Vice Chancellor Laster ruled that the Souths’ complaint failed to meet any of the three tests. Rather, he found that the plaintiffs relied solely on publicly available information and the fact that the corporation experienced trauma. See id. at **11-13. Consistent with a developing trend in Delaware Court of Chancery jurisprudence, Vice Chancellor Laster faulted the Souths for failing to pursue a § 220 books and records demand. See id. at *9. Without the benefit of that investigation, the Souths were incapable of pleading "any factual allegations regarding internal board deliberations, director decision-making, or knowledge or involvement of the Hecla directors in the accidents . . . or the MSHA-mandated closure . . . ." Id. at *19.

Vice Chancellor Laster then turned to the question of whether the failure to "use the tools at hand" and the lack of "deep reflection" in filing the claim constituted a failure by the Souths to meet their fiduciary obligations as purported representatives of the corporation. See id. at **1 n.1, 15, 19 (internal quotations omitted). Vice Chancellor Laster applied his prior holding in Allergan and found that Rule 23.1 has no preclusive effect if the plaintiff provided inadequate representation of the corporation. See id. at *1, **15-16.

On this issue, Vice-Chancellor Laster broke new ground and held that the court will apply "an evidentiary presumption that a plaintiff who files a Caremark claim hastily and without using Section 220 . . . has acted disloyally to the corporation and served instead the interests of the law firm who filed suit." Id. at *16. Vice Chancellor Laster recognized that Caremark claims do not typically require a speedy filing in part because the underlying harm (exposure to litigation claims) will develop over time. See id. at *17. Moreover, in circumstances where the corporation is defending itself in connection with the conduct underlying the Caremark claim, Vice Chancellor Laster recognized that the lawsuit may be "contrary to the interests of the corporation" while the underlying litigation is ongoing. Id. (emphasis added). In these circumstances, the only real beneficiary of a hastily filed Caremark claim are the plaintiff’s attorneys attempting to gain control of the litigation. Vice Chancellor Laster found that placing an attorney’s interest over that of the corporation is disloyal and will be presumed to demonstrate the plaintiff’s inadequacy to act as a fiduciary of the corporation and its shareholders. See id.

This presumption is rebuttable if the plaintiff can establish that it conducted an adequate investigation addressing the merits of the claims or if it can demonstrate that by acting quickly it benefitted the corporation. See id. at *17. The Souths were incapable of establishing either. The lawsuit was filed only one month following the commencement of the underlying securities class actions in Idaho. The Souths’ complaint was drafted in mere hours and relied solely on publicly available documents. See id. at *18. At oral argument, the Souths’ attorney could not raise any "entity-beneficial reason for filing" quickly.

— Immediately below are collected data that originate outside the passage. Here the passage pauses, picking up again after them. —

-- ==== Sys2Proof/Machine/Integer.lean ====
section
/-! DEFINITION. Integer and address instructions (R134-R139). -/
namespace Sys2Proof.Machine

/-- The outcome type of a meaning. -/
abbrev Out := Host.Outcome State Fault Refusal

/-- An instruction whose whole effect is one general register's new value. -/
def setsG (i : Instr) (d : Reg) (w : Word) (s : State) : Out := finish s (s.writeG (useOf i) d w)

/-- A truth value as 1 or 0. -/
def flag (b : Bool) : Word := if b then 1 else 0

/-- The shift amount of a register (R134). -/
def shAmt (y : Word) : Nat := y.toNat % 64

/-- DIV (R134): truncated toward zero; by zero -1. -/
def divS (x y : Word) : Word := if y = 0 then BitVec.allOnes 64 else x.sdiv y
/-- REM: the dividend's sign; by zero the dividend. -/
def remS (x y : Word) : Word := if y = 0 then x else x.srem y
/-- DIVU: by zero 2^64 - 1. -/
def divU (x y : Word) : Word := if y = 0 then BitVec.allOnes 64 else x / y
/-- REMU: by zero the dividend. -/
def remU (x y : Word) : Word := if y = 0 then x else x % y
/-- The high half of the unsigned product. -/
def mulHiU (x y : Word) : Word := word (x.toNat * y.toNat / 2 ^ 64)
/-- The high half of the signed product. -/
def mulHiS (x y : Word) : Word := BitVec.ofInt 64 (x.toInt * y.toInt / 2 ^ 64)
/-- Zero bits above the highest one among the low `n` bits. -/
def leadZeros (x : Word) : Nat → Nat
  | 0 => 0
  | n + 1 => if x.getLsbD n then 0 else leadZeros x n + 1
/-- Zero bits from bit `64 - n` up to the lowest one. -/
def trailZeros (x : Word) : Nat → Nat
  | 0 => 0
  | n + 1 => if x.getLsbD (63 - n) then 0 else trailZeros x n + 1
/-- One bits among the low `n`. -/
def popCount (x : Word) : Nat → Nat
  | 0 => 0
  | n + 1 => popCount x n + b2n (x.getLsbD n)
/-- The low `n` ones. -/
def ones (n : Nat) : Word := word (2 ^ n - 1)
/-- BFXU: field [pos+len-1:pos]; `len` is len - 1 as encoded (R47, R138). -/
def fieldU (x : Word) (pos len : Nat) : Word := (x >>> pos) &&& ones (len + 1)
/-- BFX: the same, sign-extended. -/
def fieldS (x : Word) (pos len : Nat) : Word := ((x >>> pos) <<< (63 - len)).sshiftRight (63 - len)
/-- BFI: the field of `x` replaced by the low bits of `y`. -/
def fieldPut (x y : Word) (pos len : Nat) : Word :=
  (x &&& ~~~(ones (len + 1) <<< pos)) ||| ((y &&& ones (len + 1)) <<< pos)

/-- ADD (R134). -/
def execAdd (d a b : Reg) (s : State) : Out :=
  setsG (.add d a b) d (s.gIn a + s.gIn b) s

/-- SUB (R134). -/
def execSub (d a b : Reg) (s : State) : Out :=
  setsG (.sub d a b) d (s.gIn a - s.gIn b) s

/-- AND (R134). -/
def execAnd (d a b : Reg) (s : State) : Out :=
  setsG (.and d a b) d (s.gIn a &&& s.gIn b) s

/-- OR (R134). -/
def execOr (d a b : Reg) (s : State) : Out :=
  setsG (.or d a b) d (s.gIn a ||| s.gIn b) s

/-- XOR (R134). -/
def execXor (d a b : Reg) (s : State) : Out :=
  setsG (.xor d a b) d (s.gIn a ^^^ s.gIn b) s

/-- SLL (R134). -/
def execSll (d a b : Reg) (s : State) : Out :=
  setsG (.sll d a b) d (s.gIn a <<< shAmt (s.gIn b)) s

/-- SRL (R134). -/
def execSrl (d a b : Reg) (s : State) : Out :=
  setsG (.srl d a b) d (s.gIn a >>> shAmt (s.gIn b)) s

/-- SRA (R134). -/
def execSra (d a b : Reg) (s : State) : Out :=
  setsG (.sra d a b) d ((s.gIn a).sshiftRight (shAmt (s.gIn b))) s

/-- SLT (R134). -/
def execSlt (d a b : Reg) (s : State) : Out :=
  setsG (.slt d a b) d (flag ((s.gIn a).slt (s.gIn b))) s

/-- SLTU (R134). -/
def execSltu (d a b : Reg) (s : State) : Out :=
  setsG (.sltu d a b) d (flag ((s.gIn a).ult (s.gIn b))) s

/-- MUL (R134). -/
def execMul (d a b : Reg) (s : State) : Out :=
  setsG (.mul d a b) d (s.gIn a * s.gIn b) s

/-- MULH (R134). -/
def execMulh (d a b : Reg) (s : State) : Out :=
  setsG (.mulh d a b) d (mulHiS (s.gIn a) (s.gIn b)) s

/-- MULHU (R134). -/
def execMulhu (d a b : Reg) (s : State) : Out :=
  setsG (.mulhu d a b) d (mulHiU (s.gIn a) (s.gIn b)) s

/-- DIV (R134). -/
def execDiv (d a b : Reg) (s : State) : Out :=
  setsG (.div d a b) d (divS (s.gIn a) (s.gIn b)) s

/-- DIVU (R134). -/
def execDivu (d a b : Reg) (s : State) : Out :=
  setsG (.divu d a b) d (divU (s.gIn a) (s.gIn b)) s

/-- REM (R134). -/
def execRem (d a b : Reg) (s : State) : Out :=
  setsG (.rem d a b) d (remS (s.gIn a) (s.gIn b)) s

/-- REMU (R134). -/
def execRemu (d a b : Reg) (s : State) : Out :=
  setsG (.remu d a b) d (remU (s.gIn a) (s.gIn b)) s

/-- MIN (R134). -/
def execMin (d a b : Reg) (s : State) : Out :=
  setsG (.min d a b) d (if (s.gIn a).slt (s.gIn b) then s.gIn a else s.gIn b) s

/-- MAX (R134). -/
def execMax (d a b : Reg) (s : State) : Out :=
  setsG (.max d a b) d (if (s.gIn a).slt (s.gIn b) then s.gIn b else s.gIn a) s

/-- MINU (R134). -/
def execMinu (d a b : Reg) (s : State) : Out :=
  setsG (.minu d a b) d (if (s.gIn a).ult (s.gIn b) then s.gIn a else s.gIn b) s

/-- MAXU (R134). -/
def execMaxu (d a b : Reg) (s : State) : Out :=
  setsG (.maxu d a b) d (if (s.gIn a).ult (s.gIn b) then s.gIn b else s.gIn a) s

/-- ANDN (R134). -/
def execAndn (d a b : Reg) (s : State) : Out :=
  setsG (.andn d a b) d (s.gIn a &&& ~~~(s.gIn b)) s

/-- CLZ (R134). -/
def execClz (d a : Reg) (s : State) : Out :=
  setsG (.clz d a) d (word (leadZeros (s.gIn a) 64)) s

/-- CTZ (R134). -/
def execCtz (d a : Reg) (s : State) : Out :=
  setsG (.ctz d a) d (word (trailZeros (s.gIn a) 64)) s

/-- POPC (R134). -/
def execPopc (d a : Reg) (s : State) : Out :=
  setsG (.popc d a) d (word (popCount (s.gIn a) 64)) s

/-- ADDI (R135). -/
def execAddi (d a : Reg) (imm : BitVec 15) (s : State) : Out :=
  setsG (.addi d a imm) d (s.gIn a + sext imm) s

/-- ANDI (R135). -/
def execAndi (d a : Reg) (imm : BitVec 15) (s : State) : Out :=
  setsG (.andi d a imm) d (s.gIn a &&& sext imm) s

/-- ORI (R135). -/
def execOri (d a : Reg) (imm : BitVec 15) (s : State) : Out :=
  setsG (.ori d a imm) d (s.gIn a ||| sext imm) s

/-- XORI (R135). -/
def execXori (d a : Reg) (imm : BitVec 15) (s : State) : Out :=
  setsG (.xori d a imm) d (s.gIn a ^^^ sext imm) s

/-- SLLI (R135). -/
def execSlli (d a : Reg) (sh : BitVec 6) (s : State) : Out :=
  setsG (.slli d a sh) d (s.gIn a <<< sh.toNat) s

/-- SRLI (R135). -/
def execSrli (d a : Reg) (sh : BitVec 6) (s : State) : Out :=
  setsG (.srli d a sh) d (s.gIn a >>> sh.toNat) s

/-- SRAI (R135). -/
def execSrai (d a : Reg) (sh : BitVec 6) (s : State) : Out :=
  setsG (.srai d a sh) d ((s.gIn a).sshiftRight sh.toNat) s

/-- SLTI (R135). -/
def execSlti (d a : Reg) (imm : BitVec 14) (s : State) : Out :=
  setsG (.slti d a imm) d (flag ((s.gIn a).slt (sext imm))) s

/-- SLTIU (R135). -/
def execSltiu (d a : Reg) (imm : BitVec 14) (s : State) : Out :=
  setsG (.sltiu d a imm) d (flag ((s.gIn a).ult (sext imm))) s

/-- LI (R136). -/
def execLi (d : Reg) (imm : BitVec 20) (s : State) : Out :=
  setsG (.li d imm) d (sext imm) s

/-- LIH (R136). -/
def execLih (d : Reg) (imm : BitVec 20) (s : State) : Out :=
  setsG (.lih d imm) d ((s.gIn d <<< 20) ||| zext imm) s

/-- LEA (R137). -/
def execLea (d a b : Reg) (sh : BitVec 3) (s : State) : Out :=
  setsG (.lea d a b sh) d (s.gIn a + (s.gIn b <<< sh.toNat)) s

/-- BFX (R138). -/
def execBfx (d a : Reg) (pos len : BitVec 6) (s : State) : Out :=
  setsG (.bfx d a pos len) d (fieldS (s.gIn a) pos.toNat len.toNat) s

/-- BFXU (R138). -/
def execBfxu (d a : Reg) (pos len : BitVec 6) (s : State) : Out :=
  setsG (.bfxu d a pos len) d (fieldU (s.gIn a) pos.toNat len.toNat) s

/-- BFI (R138). -/
def execBfi (d a : Reg) (pos len : BitVec 6) (s : State) : Out :=
  setsG (.bfi d a pos len) d (fieldPut (s.gIn d) (s.gIn a) pos.toNat len.toNat) s

/-- SEL (R139). -/
def execSel (d a b c : Reg) (s : State) : Out :=
  setsG (.sel d a b c) d (if s.gIn c = 0 then s.gIn b else s.gIn a) s

end Sys2Proof.Machine
end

See id. at *19. Vice Chancellor Laster found that Hecla’s interests would have been furthered by a deliberate and thorough pre-suit investigation, and as Hecla’s self-appointed fiduciaries, the Souths should have furthered those interests instead of the interests of their attorneys.

Conclusion

The Hecla ruling continues the Chancery Court’s recent efforts to force fundamental changes in the way complex derivative litigation is conducted. The presumption of disloyalty applied by the Chancery Court will almost certainly chill hastily filed derivative cases in Delaware. We anticipate that the plaintiff’s bar, in response, will become more aggressive in seeking extensive pre-suit discovery through books and records demands conducted pursuant to 8 Del. C. § 220.